A. fumigatus is an important opportunistic human pathogen that can cause high rates of mortality in immunocompromised humans [6-8]. Most other Aspergillus spp. do not cause human disease, so an understanding of how A. fumigatus differs from others Aspergillus spp., both in its virulence and in its ability to respond to different environments, may provide important clues that can lead to better control of and treatments for this pathogen.

Fungi have developed multiple systems to sense extracellular and intracellular signals in order to adapt to their environment. The GPCR gene family represents one of the most important and diverse sensor systems and has been found to play important roles in nutrient sensing and stress responses in many fungal species [5, 9, 12, 36, 40–44].

The 15 predicted A. fumigatus GPCRs fall into 9 classes as previously described [6]. GprK belongs to class VI of fungal GPCRs, which are characterized by the presence of both a 7-TM and a cytoplasmic RGS domain. A GPCR-RGS hybrid was first discovered in Arabidopsis thaliana (AtRGS1), which modulates plant cell proliferation via the Gpa1 Gα subunit [45]. Unlike canonical GPCRs, AtRGS1 does not trigger the GDP-GTP exchange by a G protein. Instead, AtRGS1 interacts with the constitutively active Gα subunit, resulting in hydrolysis of GTP and subsequent deactivation of the G protein [45-47]. This type of GPCR has since been found in several species of filamentous fungi [6, 48–50]. Similar to other filamentous ascomycetes, A. fumigatus possess only one GprK (AFUA_4G01350). However, the exact functions for GprK have been elucidated in only two fungal species. GprK of A. flavus is involved in germination, nutrient sensing, toxin production, and pH stress response [38]. The gprK deficient mutant showed 50% of the WT germination rate and was impaired in growth on galactose and xylose. The ΔgprK mutant was more sensitive than the wild type strain to Congo red, hyperosmotic conditions, and acidic and alkaline pHs [38]. The most-studied filamentous fungus, N. crassa, also possesses a GprK-like protein, Gpr-7. The Δgpr-7 mutant was resistant to FK506, which inhibits the phosphatase calcineurin. However Gpr-7 did not appear to be essential for hyphal growth, asexual development, or sexual differentiation [51].

In the presence of external signals, GPCRs are sensitized and interact with heterotrimeric G proteins, resulting in the dissociation of GTP-Gα from the Gβγ heterodimer.

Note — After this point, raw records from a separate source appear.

/-- The key of the field: a 128-bit key is its first 16 bytes (09 R287). -/
def clearKey (k : KeyOps) (data : Bytes) : Bytes := (bytesAt data 0 32).take (makeLen k)

/-- KEY_WRITE_CLEAR; without the seal flag, repeating it while the key stands changes nothing (14, ABSOLUTE). -/
def keyWriteClearBody (c : Cmd) (k : KeyOps) (sealed : Bool) (data : Bytes) (d : Dev) : Answer :=
  let s := keySlot d c.dom k (clearKey k data)
  reading (clearFails d c.dom k sealed) (d.slotAt k.slot) d (fun d =>
    if !sealed && decide ({ d.slot k.slot with binds := 0 } = s) then checked (complementFails data) d (answer {})
    else checked (slotFails d c.dom k ++ complementFails data) d (fun d =>
      if sealed then makeKey c.dom k (clearKey k data) d else (installPinned k.slot s d, some {})))

/-- The checks of KEY_PIN before those of its slot. -/
def pinFails (d : Dev) (dom handle slot blobIova : Nat) : List (Bool × Nat) :=
  [(!d.handleOk dom handle || decide (16384 ≤ slot), eRange), (!d.ownsSlot dom slot, ePerm),
   (dom = dmCode && blobIova = 0, ePerm), rootFail d]

/-- What KEY_PIN names, as the operands of a command that makes a key. -/
def pinOps (handle slot blobIova : Nat) : KeyOps :=
  { handle := handle, attr := 0, parent := 0xFFFF, slot := slot, ownerTag := [], blobIova := blobIova }

/-- KEY_PIN (09 R298, R306). -/
def keyPinBody (c : Cmd) (handle slot blobIova : Nat) (blob : Bytes) (d : Dev) : Answer :=
  reading (pinFails d c.dom handle slot blobIova) (d.slotAt slot) d (fun d =>
    let s := d.slot slot
    if s.state = .valid ∧ s.dom = c.dom ∧ s.handle = handle then answer {} d
    else
      checked (slotFails d c.dom (pinOps handle slot blobIova)) d (fun d =>
        match openBlob d c.dom handle blob none with
        | .error cause => answer (fail (openStatus cause)) (dwkAlarm cause d)
        | .ok s => (installPinned slot s d, some {})))

/-- Whether the slot of a pinned key is in a use that forbids unpinning (09 R299). -/
def Dev.pinUsed (d : Dev) (n : Nat) : Bool :=
  let s := d.slot n
  let ll := (d.table cSa).any (fun e =>
    let sc := if e.2.b 1 then d.obj cRxSc (e.2.n 2) else d.obj cTxSc (e.2.n 2)
    e.2.n 4 = s.handle && d.saOwner e.1 = some s.dom && decide ((d.obj cLlPair ((d.obj cSecy (sc.n 1)).n 1)).f ≠ []))
  let smv := d.smv.any (fun g => g.txSlot = some n || g.nextSlot = some n || g.rx.any (fun r => r.slot = some n) || g.release.contains n)
  let bound := d.keys.parents.any (fun e => e.2.slot = n)
  ll || smv || bound

/-- KEY_UNPIN. -/
def keyUnpinBody (c : Cmd) (slot : Nat) (d : Dev) : Answer :=
  reading [(decide (16384 ≤ slot), eRange), (!d.ownsSlot c.dom slot, ePerm)] (d.slotAt slot) d (fun d =>
    checked [(decide ((d.slot slot).state ≠ .valid ∧ (d.slot slot).state ≠ .loading), eState),
      (d.pinUsed slot, eConflict)] d (fun d => (retireSlot false slot d, some {})))

/-- KEY_EVICT; FOUND is bit 2 of FLAGS. -/
def keyEvictBody (c : Cmd) (handle : Nat) (d : Dev) : Answer :=
  reading [(!d.handleOk c.dom handle, eRange)] ((d.findPinned c.dom handle).toList ++ (d.findCached c.dom handle).toList) d
    (fun d => checked [((d.findPinned c.dom handle).isSome, eState)] d (fun d =>
      match d.findCached c.dom handle with
      | some (n, s) =>
        if s.state = .retiring ∨ s.state = .zeroing then answer {} d
        else (retireSlot false n d, some { flags := 4 })
      | none => answer {} d))

/-- The slot, pinned or cached, that holds a handle; one in use before one on its way out. -/
def Dev.anySlot (d : Dev) (dom handle : Nat) : Option (Nat × Slot) :=
  let c := d.findCached dom handle
  match d.findPinned dom handle with
  | none => c
  | some p => if !p.2.live && c.any (fun e => e.2.live) then c else some p

/-- The checks of KEY_EXPORT after those of its operands. -/
def exportFails (d : Dev) (dom handle kek : Nat) : List (Bool × Nat) :=
  let s := d.anySlot dom handle
  let st := (s.map (fun e => e.2.state)).getD .free
  [rootFail d, (s.isNone, eState), (decide (st = .orphaned ∨ st = .retiring ∨ st = .zeroing), eKeyrev),
   (!(s.map (fun e => e.2.exportable)).getD false, ePerm)] ++ keyFails d dom kek 5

Activated G protein mediated signaling is transmitted via various downstream components, including cAMP-dependent protein kinase (PKA) [1, 2, 4, 52]. In contrast to GprK of A. flavus and Gpr-7 of N. crassa, deletion of gprK caused enhanced activation of PKA, resulting in restricted asexual sporulation, reduced expression of key asexual regulators, and hyper-active conidial germination (Figs 1 & 2). These observations led to the hypothesis that a role of GprK is to negatively regulate a cAMP-dependent PKA pathway.

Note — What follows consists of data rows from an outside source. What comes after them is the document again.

-- ==== Sys2Proof/Machine/Staging.lean ====
section
/-! DEFINITION. The staging sets and the arming of commits: `STAGE_*`, the images of the banks, `ARM_COMMIT`,
`CANCEL_COMMIT` and what ends their copies and rewrites (02 R47 to R55, R561, R562; 14 R442). -/

namespace Sys2Proof.Machine

/-! ### Tables and changes -/

/-- The table of an object: its class, or class + 38 in slice 1 of a per-slice class. -/
def tableOf (cls key : Nat) : Nat := if perSlice cls && decide (2 ^ 31 ≤ key) then cls + 38 else cls

def Staged.table (s : Staged) : Nat := tableOf s.cls s.key

/-- A staged object in a table: SET puts its image, REMOVE drops it. -/
def applyOne (t : Tbl Obj) (s : Staged) : Tbl Obj :=
  match s.obj with
  | some o => t.put s.key o
  | none => t.drop s.key

def applyAll (t : Tbl Obj) (cs : List Staged) : Tbl Obj := cs.foldl applyOne t

/-- The active content of a table. -/
def Dev.activeOf (d : Dev) (t : Nat) : Tbl Obj := (d.banks t).at d.cfg.epoch

/-- The classes whose objects the supervisor alone stages, or that every domain has for itself: no quota object. -/
def unowned (cls : Nat) : Bool := [2, 3, 4, 5, 8, 14, 15, 16, 28, 29, 32, 37].contains cls

/-- The classes that only the supervisor stages (14 R444, 02 R47). -/
def supOnly (cls : Nat) : Bool := [2, 3, 4, 5, 8, 14, 16, 29, 32, 37].contains cls

/-- Whether a quota covers an object: of a Smivia group its port, or where the layout has none some line port of the
slice; of a fault mirror and of a pair both ports. -/
def covers (d : Dev) (q : Obj) (cls idx : Nat) (o : Obj) : Bool :=
  if unowned cls then true
  else if cls = cSmvGroup then
    match d.groupPort idx with
    | some p => quotaPort q p
    | none => (List.range 8).any (fun i => quotaPort q (8 * idx + i))
  else if cls = cFaultMirror ∨ cls = cLlPair then
    quotaCovers q cls idx o && (o.f = [] || quotaPort q (o.n 0))
  else quotaCovers q cls idx o

/-- A base-image entry of the parse graph: nodes 0 to 15, transitions 0 to 63. It belongs to the supervisor, whatever the
quotas (05 R155, R157). -/
def baseEntry (cls idx : Nat) : Bool :=
  (decide (cls = cParseNode) && decide (idx % 2 ^ 31 < 16)) || (decide (cls = cParseTrans) && decide (idx % 2 ^ 31 < 64))

/-- INDEX of the object that a table holds under a key. -/
def keyIdx (cls key : Nat) : Nat := if cls = cLpm ∨ cls = cPunt ∨ cls = cBlobTable then 0 else key

/-- The domains whose quota a set changes, with what they hold before it and after. -/
def Dev.quotaMoves (d : Dev) (set : List Staged) : List (Nat × Obj × Obj) :=
  let qs := set.filter (fun s => s.cls = cQuota)
  if qs.isEmpty then []
  else
    let t := applyAll (d.table cQuota) qs
    ((List.range 33).map (fun k =>
      (k, quotaIn (d.table cQuota) (d.rst cQuota k) k, quotaIn t (d.rst cQuota k) k))).filter (fun x => decide (x.2.1 ≠ x.2.2))

/-- The objects of the active configuration that staged quotas of a set take from their domains (13 R393): class, key
and losing domain. -/
def Dev.taken (d : Dev) (set : List Staged) : List (Nat × Nat × Nat) :=
  (d.quotaMoves set).flatMap (fun x =>
    ((List.range 38).filter (fun c => !unowned c)).flatMap (fun c =>
      ((d.table c).filter (fun e =>
        !baseEntry c e.1 && covers d x.2.1 c (keyIdx c e.1) e.2 && !covers d x.2.2 c (keyIdx c e.1) e.2)).map (fun e => (c, e.1, x.1))))

/-- What a commit of a staging set changes: the set, and under FORCE the objects it takes. -/
def Dev.changesIn (d : Dev) (set : List Staged) : List Staged :=
  let forced := set.filter (fun s => s.force)
  set ++ (d.taken forced).map (fun t => { cls := t.1, key := t.2.1, idx := keyIdx t.1 t.2.1, obj := none })

def Dev.changesOf (d : Dev) (dom : Nat) : List Staged := d.changesIn (d.domCfg dom).staging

While a nutrient-sensing GPCR has not been identified in the A. fumigatus, GprK may be involved in carbon source sensing. Indeed, a majority of down-regulated genes in the ΔgprK mutant were transport-related genes (Table 2). GprK also appears to be involved in response to oxidative stress. The gprK deletion mutant was hypersensitive to hydrogen peroxide and menadione (Fig 3) but not to cell wall stressors, hyperosmotic conditions, and pH stresses (S2 Fig). Activated G-protein mediated signaling is transmitted through mitogen-activated protein kinase (MAPK) pathways [1, 2, 4]. Stress MAPK (SakA) is involved in stress signal transduction and is required for spore stress resistance and survival [53, 54]. It interacts with ATF/CREB transcription factor AtfA, and the SakA-AtfA interaction regulates gene expression during oxidative stress in A. nidulans [54]. It has been demonstrated that accumulation of spore-specific catA mRNA was dependent on SakA and AtfA [54], and CatA activity in ΔsakA conidia was lower than in WT conidia [53]. The sod1 and sod2 of A. fumigatus were highly expressed in conidia, and Δsod1 and Δsod2 mutants showed hyper-sensitivity to menadione, which produces intracellular superoxide radicals [55]. The expression of sakA and atfA mRNA was significantly reduced in the ΔgprK mutant conidia and CatA, SOD1, and SOD2 activities were also drastically reduced in ΔgprK strain (Fig 3). Based on our results, we propose that GprK positively regulates the SakA and AtfA, and the SakA-AtfA controlled expression of conidia-specific catalase and SODs.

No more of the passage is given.